DATASET ENTRIES:

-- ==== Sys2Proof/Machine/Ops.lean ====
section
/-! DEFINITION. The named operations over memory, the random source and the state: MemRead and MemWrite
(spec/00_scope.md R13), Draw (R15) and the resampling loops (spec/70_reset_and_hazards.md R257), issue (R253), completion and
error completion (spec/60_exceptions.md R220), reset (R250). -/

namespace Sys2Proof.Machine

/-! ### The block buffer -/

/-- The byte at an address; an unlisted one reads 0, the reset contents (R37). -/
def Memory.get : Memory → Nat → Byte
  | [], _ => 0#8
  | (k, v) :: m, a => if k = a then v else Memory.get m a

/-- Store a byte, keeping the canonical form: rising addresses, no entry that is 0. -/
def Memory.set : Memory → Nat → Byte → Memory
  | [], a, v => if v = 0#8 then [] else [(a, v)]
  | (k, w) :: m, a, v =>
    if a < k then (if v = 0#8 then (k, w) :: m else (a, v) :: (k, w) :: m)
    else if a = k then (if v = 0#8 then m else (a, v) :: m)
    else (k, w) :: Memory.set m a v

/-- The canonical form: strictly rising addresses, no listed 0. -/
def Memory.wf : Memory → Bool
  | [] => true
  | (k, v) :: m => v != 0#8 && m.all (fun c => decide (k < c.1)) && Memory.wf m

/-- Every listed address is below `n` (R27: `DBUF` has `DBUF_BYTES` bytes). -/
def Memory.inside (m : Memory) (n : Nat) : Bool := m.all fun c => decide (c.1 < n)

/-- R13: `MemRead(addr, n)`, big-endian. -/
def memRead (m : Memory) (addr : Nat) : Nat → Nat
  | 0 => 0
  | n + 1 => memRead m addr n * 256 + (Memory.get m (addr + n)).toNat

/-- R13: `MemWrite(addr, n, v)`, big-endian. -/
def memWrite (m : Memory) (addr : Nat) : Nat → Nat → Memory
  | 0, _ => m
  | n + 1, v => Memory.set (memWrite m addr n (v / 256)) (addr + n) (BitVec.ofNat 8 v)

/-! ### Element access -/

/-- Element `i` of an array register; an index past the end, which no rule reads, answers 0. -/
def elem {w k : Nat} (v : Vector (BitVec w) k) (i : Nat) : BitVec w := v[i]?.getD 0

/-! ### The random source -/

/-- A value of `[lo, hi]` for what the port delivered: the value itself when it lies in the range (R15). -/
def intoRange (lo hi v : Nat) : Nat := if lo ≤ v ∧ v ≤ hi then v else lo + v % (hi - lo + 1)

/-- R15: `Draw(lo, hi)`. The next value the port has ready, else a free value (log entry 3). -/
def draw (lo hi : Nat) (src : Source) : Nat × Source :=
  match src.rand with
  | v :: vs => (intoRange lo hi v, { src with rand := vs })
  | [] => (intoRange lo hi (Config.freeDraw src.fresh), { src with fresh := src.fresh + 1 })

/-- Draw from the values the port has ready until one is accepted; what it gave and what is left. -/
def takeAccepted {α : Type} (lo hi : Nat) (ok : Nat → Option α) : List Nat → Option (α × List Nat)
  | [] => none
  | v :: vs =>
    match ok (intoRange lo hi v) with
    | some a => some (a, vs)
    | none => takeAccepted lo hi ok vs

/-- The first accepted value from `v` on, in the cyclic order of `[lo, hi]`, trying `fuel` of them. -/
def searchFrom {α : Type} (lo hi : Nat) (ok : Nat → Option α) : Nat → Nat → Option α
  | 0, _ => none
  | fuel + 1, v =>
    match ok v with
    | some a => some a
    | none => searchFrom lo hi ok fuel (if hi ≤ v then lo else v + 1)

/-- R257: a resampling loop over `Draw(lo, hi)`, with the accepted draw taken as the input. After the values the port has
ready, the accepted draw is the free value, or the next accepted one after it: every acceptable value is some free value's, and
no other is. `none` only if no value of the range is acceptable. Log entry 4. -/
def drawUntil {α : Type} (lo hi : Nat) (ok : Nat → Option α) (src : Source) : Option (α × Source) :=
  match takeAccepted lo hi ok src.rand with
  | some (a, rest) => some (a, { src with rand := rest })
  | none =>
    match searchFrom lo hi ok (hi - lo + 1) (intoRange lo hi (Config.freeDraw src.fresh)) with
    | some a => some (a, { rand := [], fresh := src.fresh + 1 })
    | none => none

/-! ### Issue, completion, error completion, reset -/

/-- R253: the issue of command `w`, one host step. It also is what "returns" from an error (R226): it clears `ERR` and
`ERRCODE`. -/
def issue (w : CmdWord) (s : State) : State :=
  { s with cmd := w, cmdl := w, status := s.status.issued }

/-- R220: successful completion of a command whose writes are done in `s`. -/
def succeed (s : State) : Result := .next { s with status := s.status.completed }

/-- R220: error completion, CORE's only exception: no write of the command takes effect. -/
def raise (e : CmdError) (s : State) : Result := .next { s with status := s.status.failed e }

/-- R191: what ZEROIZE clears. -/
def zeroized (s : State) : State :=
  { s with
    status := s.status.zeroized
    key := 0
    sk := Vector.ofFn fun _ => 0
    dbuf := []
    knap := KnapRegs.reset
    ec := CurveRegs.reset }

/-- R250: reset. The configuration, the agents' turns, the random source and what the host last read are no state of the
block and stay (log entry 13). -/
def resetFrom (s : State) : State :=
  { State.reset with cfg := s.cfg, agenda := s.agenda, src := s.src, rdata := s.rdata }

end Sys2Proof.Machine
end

REQUIREMENT: All entries should be restated word for word.

COMPLETED TASK:
-- ==== Sys2Proof/Machine/Ops.lean ====
section
/-! DEFINITION. The named operations over memory, the random source and the state: MemRead and MemWrite
(spec/00_scope.md R13), Draw (R15) and the resampling loops (spec/70_reset_and_hazards.md R257), issue (R253), completion and
error completion (spec/60_exceptions.md R220), reset (R250). -/

namespace Sys2Proof.Machine

/-! ### The block buffer -/

/-- The byte at an address; an unlisted one reads 0, the reset contents (R37). -/
def Memory.get : Memory → Nat → Byte
  | [], _ => 0#8
  | (k, v) :: m, a => if k = a then v else Memory.get m a

/-- Store a byte, keeping the canonical form: rising addresses, no entry that is 0. -/
def Memory.set : Memory → Nat → Byte → Memory
  | [], a, v => if v = 0#8 then [] else [(a, v)]
  | (k, w) :: m, a, v =>
    if a < k then (if v = 0#8 then (k, w) :: m else (a, v) :: (k, w) :: m)
    else if a = k then (if v = 0#8 then m else (a, v) :: m)
    else (k, w) :: Memory.set m a v

/-- The canonical form: strictly rising addresses, no listed 0. -/
def Memory.wf : Memory → Bool
  | [] => true
  | (k, v) :: m => v != 0#8 && m.all (fun c => decide (k < c.1)) && Memory.wf m

/-- Every listed address is below `n` (R27: `DBUF` has `DBUF_BYTES` bytes). -/
def Memory.inside (m : Memory) (n : Nat) : Bool := m.all fun c => decide (c.1 < n)

/-- R13: `MemRead(addr, n)`, big-endian. -/
def memRead (m : Memory) (addr : Nat) : Nat → Nat
  | 0 => 0
  | n + 1 => memRead m addr n * 256 + (Memory.get m (addr + n)).toNat

/-- R13: `MemWrite(addr, n, v)`, big-endian. -/
def memWrite (m : Memory) (addr : Nat) : Nat → Nat → Memory
  | 0, _ => m
  | n + 1, v => Memory.set (memWrite m addr n (v / 256)) (addr + n) (BitVec.ofNat 8 v)

/-! ### Element access -/

/-- Element `i` of an array register; an index past the end, which no rule reads, answers 0. -/
def elem {w k : Nat} (v : Vector (BitVec w) k) (i : Nat) : BitVec w := v[i]?.getD 0

/-! ### The random source -/

/-- A value of `[lo, hi]` for what the port delivered: the value itself when it lies in the range (R15). -/
def intoRange (lo hi v : Nat) : Nat := if lo ≤ v ∧ v ≤ hi then v else lo + v % (hi - lo + 1)

/-- R15: `Draw(lo, hi)`. The next value the port has ready, else a free value (log entry 3). -/
def draw (lo hi : Nat) (src : Source) : Nat × Source :=
  match src.rand with
  | v :: vs => (intoRange lo hi v, { src with rand := vs })
  | [] => (intoRange lo hi (Config.freeDraw src.fresh), { src with fresh := src.fresh + 1 })

/-- Draw from the values the port has ready until one is accepted; what it gave and what is left. -/
def takeAccepted {α : Type} (lo hi : Nat) (ok : Nat → Option α) : List Nat → Option (α × List Nat)
  | [] => none
  | v :: vs =>
    match ok (intoRange lo hi v) with
    | some a => some (a, vs)
    | none => takeAccepted lo hi ok vs

/-- The first accepted value from `v` on, in the cyclic order of `[lo, hi]`, trying `fuel` of them. -/
def searchFrom {α : Type} (lo hi : Nat) (ok : Nat → Option α) : Nat → Nat → Option α
  | 0, _ => none
  | fuel + 1, v =>
    match ok v with
    | some a => some a
    | none => searchFrom lo hi ok fuel (if hi ≤ v then lo else v + 1)

/-- R257: a resampling loop over `Draw(lo, hi)`, with the accepted draw taken as the input. After the values the port has
ready, the accepted draw is the free value, or the next accepted one after it: every acceptable value is some free value's, and
no other is. `none` only if no value of the range is acceptable. Log entry 4. -/
def drawUntil {α : Type} (lo hi : Nat) (ok : Nat → Option α) (src : Source) : Option (α × Source) :=
  match takeAccepted lo hi ok src.rand with
  | some (a, rest) => some (a, { src with rand := rest })
  | none =>
    match searchFrom lo hi ok (hi - lo + 1) (intoRange lo hi (Config.freeDraw src.fresh)) with
    | some a => some (a, { rand := [], fresh := src.fresh + 1 })
    | none => none

/-! ### Issue, completion, error completion, reset -/

/-- R253: the issue of command `w`, one host step. It also is what "returns" from an error (R226): it clears `ERR` and
`ERRCODE`. -/
def issue (w : CmdWord) (s : State) : State :=
  { s with cmd := w, cmdl := w, status := s.status.issued }

/-- R220: successful completion of a command whose writes are done in `s`. -/
def succeed (s : State) : Result := .next { s with status := s.status.completed }

/-- R220: error completion, CORE's only exception: no write of the command takes effect. -/
def raise (e : CmdError) (s : State) : Result := .next { s with status := s.status.failed e }

/-- R191: what ZEROIZE clears. -/
def zeroized (s : State) : State :=
  { s with
    status := s.status.zeroized
    key := 0
    sk := Vector.ofFn fun _ => 0
    dbuf := []
    knap := KnapRegs.reset
    ec := CurveRegs.reset }

/-- R250: reset. The configuration, the agents' turns, the random source and what the host last read are no state of the
block and stay (log entry 13). -/
def resetFrom (s : State) : State :=
  { State.reset with cfg := s.cfg, agenda := s.agenda, src := s.src, rdata := s.rdata }

end Sys2Proof.Machine
end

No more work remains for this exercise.